There's an expression that was used by Dr. W. Edwards Deming, and also by Dr. Don Wheeler, that says managing through metrics (and comparisons to targets) is like driving by looking in the rear-view mirror.
Taking action on the basis of results without theory of knowledge, without theory of variation, without knowledge about a system. Anything goes wrong, do something about it, overreacting; acting without knowledge, the effect is to make things worse. With the best of intentions and best efforts, managing by results is, in effect, exactly the same, as Dr. Myron Tribus put it, while driving your automobile, keeping your eye on the rear view mirror, what would happen? And that's what management by results is, keeping your eye on results.

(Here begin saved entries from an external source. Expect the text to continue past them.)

/-- Every ARRIVED member of the cohort ends REJECTED with one status (R15, R303), and the cohort leaves its queue. -/
def rejectCohort (s : State) (co : Nat) (code : Nat) : State :=
  match cohort? s co with
  | none => s
  | some c =>
    let s1 := c.members.foldl (fun a i => endReq a i .rejected code false) s
    let s2 := setAdmQueue (setCohort s1 co none) c.tenant c.cls ((admQueue s1 c.tenant c.cls).filter (· != co))
    let s3 := showHold (bump s2 (Reg.TRC_RE_COUNT 2) 1) c.tenant c.cls
    let s4 := if code = 0x0206 then raise s3 Reg.ADM_STATUS_TABLE_FULL else s3
    let s5 := if code = 0x020A then raise s4 Reg.ADM_STATUS_COST_MISS else s4
    if code = 0x0207 ∨ code = 0x0208 then raise s5 Reg.ADM_STATUS_MASK_FAIL else s5

/-- Take a MASK page for each member that carries a mask; the flag says that one could not be had (R298). -/
def takeMasks (p : Nat) : State → List (Nat × Req) → State × Bool
  | s, [] => (s, true)
  | s, (i, r) :: rest =>
    if r.sub.maskAddr = 0 then takeMasks p s rest
    else match takePages s p [.mask (hnat i r)] (.tenant r.tenant) with
      | none => (s, false)
      | some s1 =>
        let pg := (pagesWhere s1 p (· == .mask (hnat i r))).head?
        let s2 := setReq s1 i (some { r with maskPage := pg, charged := true })
        let n := match pkgOf s2 r.slot with | some k => ceilDiv k.vocab 8 | none => 0
        let s3 := chargeHeld (chargeHeld s2 p 1 (.mask i) n) p 0 (.mask i) n
        takeMasks p (useReservation (charge s3 r.tenant 1) i 1) rest

/-- An accepted cohort (R289): counts, credits, reservation, masks; ADMITTED at once when nobody carries a mask. -/
def acceptCohort (s : State) (co : Nat) (c : Cohort) (slot : Nat) (k : Pkg) : State :=
  let t := c.tenant
  let ms := arrivedMembers s c
  let m := ms.length
  let w := getF s (Reg.ADM_TEN_CTL_W_PF t)
  let s1 := bump (bump s (Reg.ADM_TEN_LIVE_LIVE t) m) (Reg.MDL_SLOT_LIVE_LIVE slot) m
  let s2 := bump s1 (Reg.ADM_TEN_RESERVED_RESERVED t) (m * c.bucket * w)
  let pages := prefillPages k c.bucket ms
  let s3 := bump s2 (Reg.ADM_TEN_KVRSV_KVRSV t) pages
  let s4 := setCohort s3 co
    (some { c with st := .copying, wPf := w, hold := 0, members := ms.map (·.1), kvLeft := pages })
  let s5 := setAdmQueue s4 t c.cls ((admQueue s4 t c.cls).filter (· != co))
  let s6 := showHold (bump s5 (Reg.TRC_RE_COUNT 1) 1) t c.cls
  let e := takeMasks ((partOf s t).getD 0) s6 (arrivedMembers s6 { c with members := ms.map (·.1) })
  if e.2 then (if ms.all fun x => x.2.sub.maskAddr == 0 then admitCohort e.1 co else e.1)
  else rejectCohort (lower e.1 (Reg.TRC_RE_COUNT 1) 1) co 0x0207

/-- A waiting head is rejected: a deadline has passed or its wait exceeds QWAIT (R302). -/
def waitOver (s : State) (c : Cohort) : Bool :=
  let q := getF s (Reg.ADM_TEN_CTL_QWAIT_10MS c.tenant)
  (arrivedMembers s c).any (fun e => pastQueueDeadline e.2 s.qTime) ||
  (c.hold != 0 && q != 0 && 5000000 * q < s.qTime - c.waitSince)

/-- The head of queue (t, c) is evaluated (R288, R289, R302); the flag says that it waits. -/
def evalHead (s : State) (t c : Nat) : State × Bool :=
  match (admQueue s t c).head? with
  | none => (s, false)
  | some co =>
    match cohort? s co with
    | none => (s, false)
    | some h =>
      if h.hold ≠ 0 ∧ waitOver s h = true then (rejectCohort s co (holdCode h.hold), false)
      else match evaluate s h with
        | .refuse code => (rejectCohort s co code, false)
        | .wait x =>
          let since := if h.hold = 0 then s.qTime else h.waitSince
          (showHold (setCohort s co (some { h with hold := x, waitSince := since, evaluated := true })) t c, true)
        | .accept =>
          match modelFor s t h.model with
          | some (slot, k) => (acceptCohort s co { h with evaluated := true } slot k, false)
          | none => (s, false)

/-- The scan passes over queues 4t + c in the order given: a head that waits ends its tenant's part of the round (R299).
The result names the tenant whose head waited last, if the queues after it are its own. -/
def scanQueues (s : State) (ks : List Nat) : State × Option Nat :=
  ks.foldl (fun a k =>
    if a.2 = some (k / 4) then a
    else
      let e := evalHead a.1 (k / 4) (k % 4)
      (e.1, if e.2 then some (k / 4) else none)) (s, none)

/-- The queues from where the scan stands to queue (t, c): tenants in round robin, classes in order. -/
def scanPath (s : State) (t c : Nat) : List Nat :=
  (List.range ((4 * t + c + 256 - s.scan.next % 256) % 256 + 1)).map fun i => (s.scan.next + i) % 256

/-- ADMISSION_EVALUATE (R288, R289, R299 to R302): the scan goes on to the head of queue (t, c), and evaluates it and every
head it comes by, unless a lower class's head of the tenant waits. -/
def execAdmissionEvaluate (t c : Nat) (s : State) : Host.Outcome State Fault Refusal :=
  if !serving s then .next s
  else
    let e := scanQueues s (scanPath s t c)
    let next := if e.2 = some t then 4 * (t + 1) % 256 else (4 * t + c + 1) % 256
    .next { e.1 with scan := { e.1.scan with next := next } }

/-- The waiting heads among queues `ks` are evaluated again, in the order of the scan (R299, R301). -/
def recheckHeads (s : State) (ks : List Nat) : State :=
  let due := (((List.range 256).map fun i => (s.scan.next + i) % 256).filter fun k => ks.contains k).filter fun k =>
    headHold s (admQueue s (k / 4) (k % 4)) != 0
  (scanQueues s due).1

Wheeler used this imagery and quoted Tribus as well in his great (GREAT!) book Understanding Variation (see my thoughts on how influential it has been for me):
Monthly reports, weekly reports, daily metrics — they can all drive the same dysfunctions if they are managed using simplistic “red/green” reporting.
Let's look at a scenario where we have a weekly “satisfaction” score (could be patients, employees, customers… ignore where the data comes from – it's just there).
Management might set a target of 80. What is this based on?
- It could be arbitrary (which is bad)
- It could be based on a benchmark or an industry percentile (which might not be helpful)
- It could be based on last year's number but a little better (let's say last year's average was 78)
Managing by Red/Green Comparisons
How do people manage with these comparisons? Let's look at a very common and realistic scenario that would play out over time.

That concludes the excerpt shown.